Unexpected behavior in CUDA square operation


I’m an experience CUDA developer, During the following week I have experienced a bug I have never seen before. 1st I’d like to mention that I work with overloaded CUDA systems , utilize most of the GPU capability and resources.

I was trying to calculate a normalization of imaginary number, during calculation I have 6464450 threads trying to execute square root operation (each block = 256 threads) , whenever I introduced a significant number of threads > 4506464 trying to execute square root at the same time, the calculation failed.
When I decrease the number of threads < 6464400 it worked, Finally I solved it using a grid step kernel.

I’d like to now whether or not there is any limitation for the number of threads capable of executing square root operation (or any other similar operation ) ?

As far as I know each CUDA SM has only four square root ALU units, which means that operation like this shall introduce a traffic jam but not failed operation.

Any suggestions , Ideas , People who experience the same problem

Help would be very appreciated


(1) Check the status of all CUDA API calls and all kernel launches rigorously. Ensure that your kernel launch checks capture all possible errors [e.g. code below)
(2) Run your application under cuda-memcheck.

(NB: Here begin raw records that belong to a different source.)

/-- The rights of a fabric address: its grant entry, else the defaults of 12 Table 12-7 (12 R306). -/
def State.addrRights (s : State) (a : BitVec 12) : Nat :=
  match s.mgmt.grants.find? fun g => g.1 == a with
  | some g => g.2.toNat
  | none =>
    let own := a.toNat / 64 == s.mgmt.inForce.fabAddr / 64 && (a.toNat % 64 == 0 || a.toNat % 64 == 63)
    if own then 0x0F else 0x01

/-- The rights of a packet's sender; the local host holds every right (12 R305). -/
def State.rights (s : State) (p : Packet) : Nat := if p.src = 0x01 then 0x7FFF else s.addrRights p.sender

/-- Whether the sender holds a right. -/
def State.hasRight (s : State) (p : Packet) (bit : Nat) : Bool := (s.rights p).testBit bit

/-- FLAGS of a packet (12 Table 12-1). -/
def pktMore (p : Packet) : Bool := p.flags.getLsbD 0
def pktSigned (p : Packet) : Bool := p.flags.getLsbD 1
def pktCont (p : Packet) : Bool := p.flags.getLsbD 2

/-! ## Replies (12 R297, R303) -/

/-- A reply packet (12 Table 12-2). -/
def replyBytes (op tag status src total : Nat) (more : Bool) (res : List Byte) : List Byte :=
  leBytes 2 (op % 32768 + 32768) ++ leBytes 1 tag ++ leBytes 1 (b2n more) ++ leBytes 2 res.length ++ leBytes 2 status ++
  leBytes 1 src ++ leBytes 1 0 ++ leBytes 2 total ++ res

/-- The reply that carries the first 244 result bytes (12 R303). -/
def firstReply (op tag status src : Nat) (res : List Byte) : List Byte :=
  replyBytes op tag status src res.length (decide (244 < res.length)) (res.take 244)

/-- Post a reply on MB1: its bytes into the buffer, the buffer to HOST, DB_MB1 (11 R284, 12 R297). -/
def State.postReply (s : State) (buf : Nat) (bytes : List Byte) : State :=
  if (s.win.ownAt buf).own = .device then
    let s := s.winWrite (bufAddr buf) bytes
    let s := s.setOwner buf .host 0x10
    let s := s.postMb 1 (mkNotice buf bytes.length 0x10 (leAt bytes 0 2) (leAt bytes 2 1)) false
    s.ring 0
  else s.devWrite buf bytes 0x10

/-- The next waiting reply leaves when MB1 is free (11 R290, R291). -/
def State.postNext (s : State) : State :=
  if (s.win.mbAt 1).pending then s
  else match s.mgmt.replies with
    | [] => s
    | r :: rs => (s.setMgmt { s.mgmt with replies := rs }).postReply r.buf.toNat r.bytes

/-- LOOP sets a window buffer FREE (10 R245). -/
def State.freeBuf (s : State) (b : Nat) : State := if (s.win.ownAt b).own = .device then s.setOwner b .free 0x20 else s

/-- LOOP takes the reply of a session's command: it is the current reply from this boundary on (10 R245, R249). -/
def State.gotReply (s : State) (n : Nat) (r : ReplyOut) : State :=
  let x := s.fab.sess n
  let s := match x.buf with
    | some b => if b = r.buf.toNat then s else s.freeBuf b
    | none => s
  if x.opened then
    s.setFab (s.fab.setSess n { x with cur := some r.bytes, curAt := s.now, running := false, buf := some r.buf.toNat })
  else s.freeBuf r.buf.toNat

/-- The reply of a session's command goes to LOOP on MB3; while LOOP is down MGMT keeps it (11 R288, 12 R297). -/
def State.fabricReply (s : State) (r : ReplyOut) : State :=
  let s := if (s.win.ownAt r.buf.toNat).own = .device then s.winWrite (bufAddr r.buf.toNat) r.bytes else s
  if s.loopUp then s.postReq 3 0 (.reply r) else s.setFab { s.fab with mb3Wait := s.fab.mb3Wait ++ [r] }

/-- Send a reply by the way its command came (12 R297). A packet that did not come through the window gets its reply there
only if the device owns the buffer (notes/assumptions/11). A broadcast's reply is never sent, and its buffer becomes FREE
(10 R244). -/
def State.sendReply (s : State) (via : Bool) (p : Packet) (bytes : List Byte) : State :=
  let s := s.setMgmt { s.mgmt with lastReply := bytes }
  let r : ReplyOut := ⟨p.src, p.buf, bytes⟩
  match sessionOf p.src with
  | some _ => s.fabricReply r
  | none =>
    if p.src = 0x01 ∧ (via ∨ (s.win.ownAt p.buf.toNat).own = .device) then
      (s.setMgmt { s.mgmt with replies := s.mgmt.replies ++ [r] }).postNext
    else if p.src = 0x90 ∧ via then s.freeBuf p.buf.toNat
    else s

/-- Complete a command: it is counted, its result is kept for continuation when it exceeds 244 bytes, and its reply leaves
(12 R297, R299, R303; 15 Table 15-8). -/
def State.finish (s : State) (op : Nat) (via : Bool) (p : Packet) (status : Nat) (res : List Byte) : State :=
  let s := s.count .cmdDone
  let s := s.emitCommand true p.src.toNat op p.tag.toNat status
  let kept := s.mgmt.kept.filter fun k => k.src ≠ p.src
  let s := s.setMgmt { s.mgmt with
    kept := if 244 < res.length then kept ++ [⟨p.src, op, p.tag, res, status⟩] else kept }
  s.sendReply via p (firstReply op p.tag.toNat status p.src.toNat res)

/-- The reservation of the outstanding command of an opcode ends with it (03 R57, 12 R299). -/
def State.unreserve (s : State) (op : Nat) : State :=
  s.setEnergy { s.energy with reserved := s.energy.reserved.filter fun e => e.1 ≠ op }

/-! ## Delivery (11 R296, 12 R299) -/

/-- The packet that a queued notice's buffer holds, and its opcode (12 Table 12-1). -/
def State.packetOf (s : State) (q : QueuedCmd) : Nat × Packet :=
  let bs := s.bufRead q.buf.toNat 256
  let plen := leAt bs 4 2
  (leAt bs 0 2, ⟨q.src, q.sender, q.buf, q.nbLen, byteAt bs 2, byteAt bs 3, plen, BitVec.ofNat 16 (leAt bs 6 2),
    (bs.drop 8).take plen⟩)

/-- The interpreter takes a command: MGMT serves, and no attestation is being signed, for commands start one at a time and SEC_ATTEST is
none of those that become outstanding (12 R299, 14 R350). -/
def State.takes (s : State) : Bool := s.mgmtUp && s.ready && !s.mgmt.outst.any fun o => o.op == 0x0701

/-- Start a command: the head of MGMT's queue must be this packet; with an empty queue the packet is delivered as it stands.
`none` when MGMT takes no command or another one is first. -/
def State.take (s : State) (op : Nat) (p : Packet) : Option (State × Bool) :=
  if s.takes then
    match s.mgmt.queue with
    | [] => some (s, false)
    | q :: qs => if s.packetOf q = (op, p) then some (s.setMgmt { s.mgmt with queue := qs }, true) else none
  else none

/-- An update command of the session's owner, carried out or refused, keeps the session from closing (14 R353). -/
def UpdSession.owns (u : UpdSession) (p : Packet) : Bool :=
  if p.src = 0x01 then u.ownerSrc == 0x01 else u.ownerSrc != 0x01 && u.owner == p.sender
def State.touchUpd (s : State) (p : Packet) : State :=
  s.setMgmt { s.mgmt with upd := s.mgmt.upd.map fun u => if u.owns p then { u with last := s.now } else u }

Also try the race check tool of cuda-memcheck.

// Macro to catch CUDA errors in kernel launches
#define CHECK_LAUNCH_ERROR()                                          \
do {                                                                  \
    /* Check synchronous errors, i.e. pre-launch */                   \
    cudaError_t err = cudaGetLastError();                             \
    if (cudaSuccess != err) {                                         \
        fprintf (stderr, "Cuda error in file '%s' in line %i : %s.\n",\
                 __FILE__, __LINE__, cudaGetErrorString(err) );       \
        exit(EXIT_FAILURE);                                           \
    }                                                                 \
    /* Check asynchronous errors, i.e. kernel failed (ULF) */         \
    err = cudaThreadSynchronize();                                    \
    if (cudaSuccess != err) {                                         \
        fprintf (stderr, "Cuda error in file '%s' in line %i : %s.\n",\
                 __FILE__, __LINE__, cudaGetErrorString( err) );      \
        exit(EXIT_FAILURE);                                           \
    }                                                                 \
} while (0)